- **PROBLEM TO WORK ON**:
Please copy each line of the data that includes the string "hstate".
:::
-- ==== Sys2Proof/Proofs/LineDisables.lean ====
section
/-! CLAIM. WRITE LINE with enable no, by the state of the line (O23). -/

namespace Sys2Proof.Machine

variable {s t u : State} {n m : Fin 4} {k : Fin 48} {x : Case} {c : Call} {l : Line} {f : Bool} {dm : DialMode} {forced mode : Nat}
  {kind : OutcomeKind}

/-! ### What a disable keeps of its line -/

/-- The settings of a line with its failure count (R123). -/
def Line.settings (l : Line) : Bool × Bool × DialMode × LearnedMode × Nat := (l.enabled, l.forced, l.mode, l.learned, l.failures)

/-- From `s` to `t` line `n` keeps its settings and the destination of its call, the call lines stand, and it does not enter the queue. -/
structure State.Retains (s t : State) (n : Fin 4) : Prop where
  settings : (t.line n).settings = (s.line n).settings
  dest : (t.call n).map Call.dest = (s.call n).map Call.dest
  callLine : ∀ d, (t.dest d).callLine = (s.dest d).callLine
  queue : n ∈ t.permit.queue.map PermitWait.line → n ∈ s.permit.queue.map PermitWait.line

theorem State.Retains.trans (h : s.Retains t n) (g : t.Retains u n) : s.Retains u n :=
  ⟨g.settings.trans h.settings, g.dest.trans h.dest, fun d => (g.callLine d).trans (h.callLine d), fun e => h.queue (g.queue e)⟩

theorem State.Retains.refl (s : State) (n : Fin 4) : s.Retains s n := ⟨rfl, rfl, fun _ => rfl, id⟩

theorem State.Retains.updLine (s : State) (n : Fin 4) (f : Line → Line) (hf : (f (s.line n)).settings = (s.line n).settings)
    (hc : (f (s.line n)).call.map Call.dest = (s.call n).map Call.dest) : s.Retains (s.updLine n f) n where
  settings := by rwa [State.updLine_line, if_pos rfl]
  dest := by rwa [State.updLine_call, if_pos rfl]
  callLine _ := rfl
  queue := id

theorem State.OnTable.retains (h : s.OnTable t) : s.Retains t n where
  settings := by rw [h.line]
  dest := by rw [h.call]
  callLine d := by rw [h.dest]
  queue := by rw [h.permit]; exact id

/-- An outcome handed over leaves the call's destination and the call lines (R73). -/
theorem State.Retains.handOutcome (s : State) (n : Fin 4) (kind : OutcomeKind) : s.Retains (s.handOutcome n kind) n := by
  unfold State.handOutcome
  split
  · exact .refl s n
  · next c hc =>
    split
    · exact .refl s n
    · have recorded : s.Retains (s.updDest c.dest fun d => { d with last := kind }) n := ⟨rfl, rfl, fun d => by
        rw [State.updDest_dest]
        split
        · next e => rw [e]
        · rfl, id⟩
      exact (recorded.trans (.updLine _ n _ rfl (by rw [Option.map_map]; rfl))).trans (State.OnTable.applyOutcome ..).retains

theorem State.Retains.leaveQueue (s : State) (n : Fin 4) : s.Retains (s.leaveQueue n) n := by
  refine ⟨rfl, rfl, fun _ => rfl, fun h => ?_⟩
  obtain ⟨w, hw, e⟩ := List.mem_map.mp h
  exact List.mem_map.mpr ⟨w, List.mem_of_mem_filter hw, e⟩

theorem State.leaveQueue_not_mem (s : State) (n : Fin 4) : n ∉ (s.leaveQueue n).permit.queue.map PermitWait.line := by
  simp [State.leaveQueue]

/-! ### A line shut -/

/-- Line `n` is OFF without a call: no destination names it and it does not wait for the permit (R106, R124). -/
structure State.Shut (s : State) (n : Fin 4) : Prop where
  off : (s.line n).state = .off
  call : s.call n = none
  callLine : ∀ d : Fin 8, (s.dest d).callLine ≠ some n
  queue : n ∉ s.permit.queue.map PermitWait.line

/-- A line on-hook without a call is put to OFF. -/
theorem State.Retains.shut (h : s.Retains t n) (hs : s.CallsSound) (hi : (s.line n).state.inCall = false) (ho : (t.line n).state = .off) :
    t.Shut n := by
  have hnone : (s.call n).map Call.dest = none := by
    have := hs.opened n
    rw [hi, Option.isSome_eq_false_iff, Option.isNone_iff_eq_none] at this
    rw [this, Option.map_none]
  refine ⟨ho, Option.map_eq_none_iff.mp (h.dest.trans hnone), fun d e => ?_, fun e => ?_⟩
  · rw [h.callLine, hs.callLine, hnone] at e
    cases e
  · rw [(hs.queued n).mp (h.queue e)] at hi
    cases hi

theorem State.endCall_permit (s : State) (n : Fin 4) : (s.endCall n).permit = s.permit := by
  unfold State.endCall
  split <;> rfl

theorem State.endCall_callLine_eq_some {d : Fin 8} (h : ((s.endCall n).dest d).callLine = some m) :
    (s.dest d).callLine = some m ∧ (s.call n).map Call.dest ≠ some d := by
  cases hc : s.call n with
  | none =>
    rw [State.endCall, hc] at h
    exact ⟨h, by simp⟩
  | some c =>
    rw [State.endCall_eq _ n c hc] at h
    have hd : ((s.setDest c.dest { s.dest c.dest with callLine := none }).dest d).callLine = some m := h
    rw [State.setDest_dest] at hd
    split at hd
    · cases hd
    · next hne => exact ⟨hd, by simpa using hne⟩

/-- A line's call is ended and the line put to OFF. -/
theorem State.Retains.endCall_shut (h : s.Retains t n) (hs : s.CallsSound) (hq : n ∉ t.permit.queue.map PermitWait.line) :
    ((t.endCall n).updLine n fun l => { l with state := .off }).Shut n ∧
      (((t.endCall n).updLine n fun l => { l with state := .off }).line n).settings = (s.line n).settings := by
  have hline : ((t.endCall n).updLine n fun l => { l with state := .off }).line n = { t.line n with call := none, state := .off } := by
    rw [State.updLine_line, if_pos rfl, State.endCall_line_same]
  refine ⟨⟨congrArg Line.state hline, congrArg Line.call hline, fun d e => ?_, ?_⟩, (congrArg Line.settings hline).trans h.settings⟩
  · obtain ⟨hd, hne⟩ := State.endCall_callLine_eq_some e
    rw [h.callLine, hs.callLine, ← h.dest] at hd
    exact hne hd
  · rw [State.updLine_permit, State.endCall_permit]
    exact hq

/-- A disable outside EXCHANGE shuts the line and keeps its settings (R124). -/
theorem State.disableLine_shut (hs : s.CallsSound) (hx : (s.line n).state ≠ .exchange) :
    (s.disableLine n).Shut n ∧ ((s.disableLine n).line n).settings = (s.line n).settings := by
  have onHook {t : State} (h : s.Retains t n) (hi : (s.line n).state.inCall = false) (ho : (t.line n).state = .off) :
      t.Shut n ∧ (t.line n).settings = (s.line n).settings := ⟨h.shut hs hi ho, h.settings⟩
  have offHook (hw : (s.line n).state ≠ .awaitPermit) {t : State} (h : s.Retains t n) :=
    h.endCall_shut hs fun e => hw ((hs.queued n).mp (h.queue e))
  have handed := State.Retains.handOutcome s n .abandoned
  unfold State.disableLine
  split
  · next e => exact onHook (.refl s n) (by rw [e]; rfl) e
  · next e => exact onHook (.updLine s n _ rfl rfl) (by rw [e]; rfl) (by simp)
  · next e => exact onHook (.updLine s n _ rfl rfl) (by rw [e]; rfl) (by simp)
  · next e =>
    exact onHook ((State.Retains.updLine s n _ (by rfl) (by rfl)).trans (State.OnTable.notifyWhileFire _).retains)
      (by rw [e]; rfl) (by simp)
  · next e =>
    have restored : (State.raise (s.updLine n fun l => { l with state := .off, cause := .none, faultHold := none, recovery := none })
      .lineFault).OnTable (s.exitFault n .off) := .internalRestore _ _
    exact onHook ((State.Retains.updLine s n _ (by rfl) (by rfl)).trans ((State.OnTable.raise _ _).trans restored).retains) (by rw [e]; rfl)
      (by rw [restored.line]; simp)
  · exact (handed.trans (.leaveQueue _ n)).endCall_shut hs (State.leaveQueue_not_mem _ n)
  · next e => exact offHook (by simp [e]) handed
  · next e => exact offHook (by simp [e]) handed
  · next e => exact offHook (by simp [e]) handed
  · next e => exact absurd e hx
  · next e => exact offHook (by simp [e]) (.refl s n)

/-! ### The answers that follow a write -/

/-- No line comes to be named by a call line, nor to wait for the permit. -/
structure State.Frees (s t : State) : Prop where
  callLine : ∀ d m, (t.dest d).callLine = some m → (s.dest d).callLine = some m
  permit : t.permit = s.permit

theorem State.Frees.answerLinger (s : State) (n : Fin 4) : s.Frees (s.answerLinger n) := by
  rcases s.answerLinger_moves n with e | ⟨c, hc, -, e | ⟨k, x, hx, -, -, e⟩⟩
  · rw [e]
    exact ⟨fun _ _ => id, rfl⟩
  · rw [e]
    exact ⟨fun d m h => (State.endCall_callLine_eq_some h).1, s.endCall_permit n⟩
  · rw [e, State.takeUp_eq hc hx]
    exact ⟨fun _ _ => id, rfl⟩

theorem State.Frees.answerLingers (s : State) : s.Frees s.answerLingers :=
  s.foldl_answerLinger (fun _ => ⟨fun _ _ => id, rfl⟩)
    (fun h g => ⟨fun d m e => h.callLine d m (g.callLine d m e), g.permit.trans h.permit⟩) State.Frees.answerLinger

/-- The answers to the lingering lines leave a shut line alone. -/
theorem State.Shut.answerLingers (h : s.Shut n) : s.answerLingers.Shut n ∧ s.answerLingers.line n = s.line n := by
  have hline : s.answerLingers.line n = s.line n := s.answerLingers_spares.line n (if_neg (by rw [h.off]; simp))
  have frees := State.Frees.answerLingers s
  refine ⟨⟨(congrArg Line.state hline).trans h.off, (congrArg Line.call hline).trans h.call,
    fun d e => h.callLine d (frees.callLine d n e), ?_⟩, hline⟩
  rw [frees.permit]
  exact h.queue

theorem State.Shut.notify (h : s.Shut n) : s.notify.Shut n := ⟨h.off, h.call, h.callLine, h.queue⟩

theorem State.Shut.answer (h : s.Shut n) (st : Status) (b : List Byte) : (s.answer st b).Shut n := ⟨h.off, h.call, h.callLine, h.queue⟩

theorem State.Shut.finishWrite (h : s.Shut n) : s.finishWrite.Shut n ∧ s.finishWrite.line n = s.line n := by
  obtain ⟨hshut, hline⟩ := h.notify.answerLingers
  refine ⟨hshut.answer .ok [], ?_⟩
  rw [State.finishWrite, State.answer_line, hline, State.notify_line]

/-! ### The request -/

theorem exec_writeLine_disable (hf : firstOfTwo forced = some f) (hm : dm.code = mode) :
    exec (.writeLine 31 n.val 1 forced mode) s = .next ((s.lineWritten n false f dm).disableLine n).finishWrite := by
  rw [exec_writeLine (code := 1) (e := false) rfl hf hm, if_neg Bool.false_ne_true]

/-- A disable that rewrites line `n` as `l`, which lingers on nothing new, is answered and nothing else changes. -/
theorem exec_writeLine_disabled (hf : firstOfTwo forced = some f) (hm : dm.code = mode) (h : s.NoOffer)
    (he : (s.lineWritten n false f dm).disableLine n = (s.lineWritten n false f dm).setLine n l)
    (hl : ∀ d, l.lingersOn = some d → s.lingersOn n = some d) :
    exec (.writeLine 31 n.val 1 forced mode) s = .next
      { (s.takeFrame 7).setLine n l with passesDue := s.passesDue + 1, reply := some ⟨.ok, []⟩ } := by
  rw [exec_writeLine_disable hf hm, he, State.lineWritten_setLine, State.finishWrite_setLine h hl]

theorem dialModeOfCode_eq_none {code : Nat} (h : 2 < code) : dialModeOfCode code = none := by
  match code, h with
  | n + 3, _ => rfl

theorem firstOfTwo_eq_none {code : Nat} (h : 1 < code) : firstOfTwo code = none := by
  match code, h with
  | n + 2, _ => rfl

theorem State.writeLine_badValue {line enable permit dial : Nat} (h : 3 < line ∨ 1 < enable ∨ 1 < permit ∨ 2 < dial) :
    s.writeLine line enable permit dial = s.answer .badValue := by
  unfold State.writeLine
  split
  · next h1 h2 h3 h4 =>
    rcases h with h | h | h | h
    · rw [indexOf_eq_none h] at h1
      cases h1
    · rw [firstOfTwo_eq_none h] at h2
      cases h2
    · rw [firstOfTwo_eq_none h] at h3
      cases h3
    · rw [dialModeOfCode_eq_none h] at h4
      cases h4
  · rfl

theorem State.lineWritten_callsSound {e : Bool} (h : s.CallsSound) : (s.lineWritten n e f dm).CallsSound := by
  have hstate : ∀ m, ((s.lineWritten n e f dm).line m).state = (s.line m).state := fun m => by
    rw [State.lineWritten, State.setLine_line, State.takeFrame_line]
    split
    · next hm => subst hm; rfl
    · rfl
  have hcall : ∀ m, (s.lineWritten n e f dm).call m = s.call m := fun m => by
    rw [State.lineWritten, State.setLine_call, State.takeFrame_call]
    split
    · next hm => subst hm; rfl
    · rfl
  have hpermit : (s.lineWritten n e f dm).permit = s.permit := s.takeFrame_permit 7
  refine ⟨fun m => ?_, fun d m => ?_, fun m => ?_, ?_⟩
  · rw [hstate, hcall]
    exact h.opened m
  · rw [hcall, State.lineWritten, State.setLine_dest, State.takeFrame_dest]
    exact h.callLine d m
  · rw [hstate, hpermit]
    exact h.queued m
  · rw [hpermit]
    exact h.once

/-! ### The disable, by the state of the line -/

theorem State.disableLine_exchange (h : (s.line n).state = .exchange) :
    s.disableLine n = s.setLine n { s.line n with call := (s.call n).map fun c => { c with closePending := true } } := by
  rw [State.disableLine, h]
  rfl

theorem State.disableLine_onHook (h : (s.line n).state = .idle ∨ (s.line n).state = .inUse) :
    s.disableLine n = s.setLine n { s.line n with state := .off, classFilter := none } := by
  rcases h with h | h <;>
  · rw [State.disableLine, h]
    rfl

theorem State.disableLine_offHook (h : (s.line n).state = .offHook ∨ (s.line n).state = .dialling ∨ (s.line n).state = .awaitHandshake) :
    s.disableLine n = ((s.handOutcome n .abandoned).endCall n).updLine n fun l => { l with state := .off } := by
  rcases h with h | h | h <;> rw [State.disableLine, h]

theorem State.leaveQueue_endCall (s : State) (n : Fin 4) : (s.leaveQueue n).endCall n = (s.endCall n).leaveQueue n := by
  have hcall : (s.leaveQueue n).call n = s.call n := rfl
  unfold State.endCall
  rw [hcall]
  split <;> rfl

/-- In AWAIT PERMIT the line leaves the queue as well (R120). -/
theorem State.disableLine_awaitPermit (h : (s.line n).state = .awaitPermit) :
    s.disableLine n = (((s.handOutcome n .abandoned).endCall n).updLine n fun l => { l with state := .off }).leaveQueue n := by
  rw [State.disableLine, h]
  show State.updLine (State.endCall (State.leaveQueue _ n) n) n _ = _
  rw [State.leaveQueue_endCall]
  rfl

theorem State.disableLine_fault (h : (s.line n).state = .fault) : s.disableLine n = s.exitFault n .off := by
  rw [State.disableLine, h]

/-! ### A call that the disable ends -/

theorem State.Carries.takeFrame (h : s.Carries n c k x) (len : Nat) : (s.takeFrame len).Carries n c k x where
  call := by rw [State.takeFrame_call, h.call]
  current := h.current
  case := by rw [State.takeFrame_caseAt, h.case]
  sending := h.sending
  onPlan := by rw [State.takeFrame_currentDest, h.onPlan]
  usable := by rw [State.takeFrame_usable, h.usable]
  noOffer := h.noOffer.takeFrame len
  nobody m hm := by
    rw [State.takeFrame_lingersOn]
    exact h.nobody m hm

/-- The call ended by a disable, its case handed ABANDONED (R28, R124). -/
theorem State.Carries.disabled (h : s.Carries n c k x) (hs : (s.line n).state ≠ .linger) {e : Bool} :
    (((s.lineWritten n e f dm).handOutcome n .abandoned).endCall n).updLine n (fun l => { l with state := .off }) =
      (s.takeFrame 7).callOver k (x.uncharged .abandoned s.clock) c.dest .abandoned n
        { (s.line n).written e f dm with state := .off, call := none } := by
  have hw : (s.lineWritten n e f dm).Carries n c k x := (h.takeFrame 7).setLine (l := (s.line n).written e f dm) hs h.call rfl rfl
  have hclock : (s.lineWritten n e f dm).clock = s.clock := s.takeFrame_clock 7
  rw [hw.abandons, State.lineWritten_line, State.callOver_updLine, hclock]
  exact State.callOver_setLine _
:::
- **REPLY**:
  have hstate : ∀ m, ((s.lineWritten n e f dm).line m).state = (s.line m).state := fun m => by
  · rw [hstate, hcall]
  · rw [hstate, hpermit]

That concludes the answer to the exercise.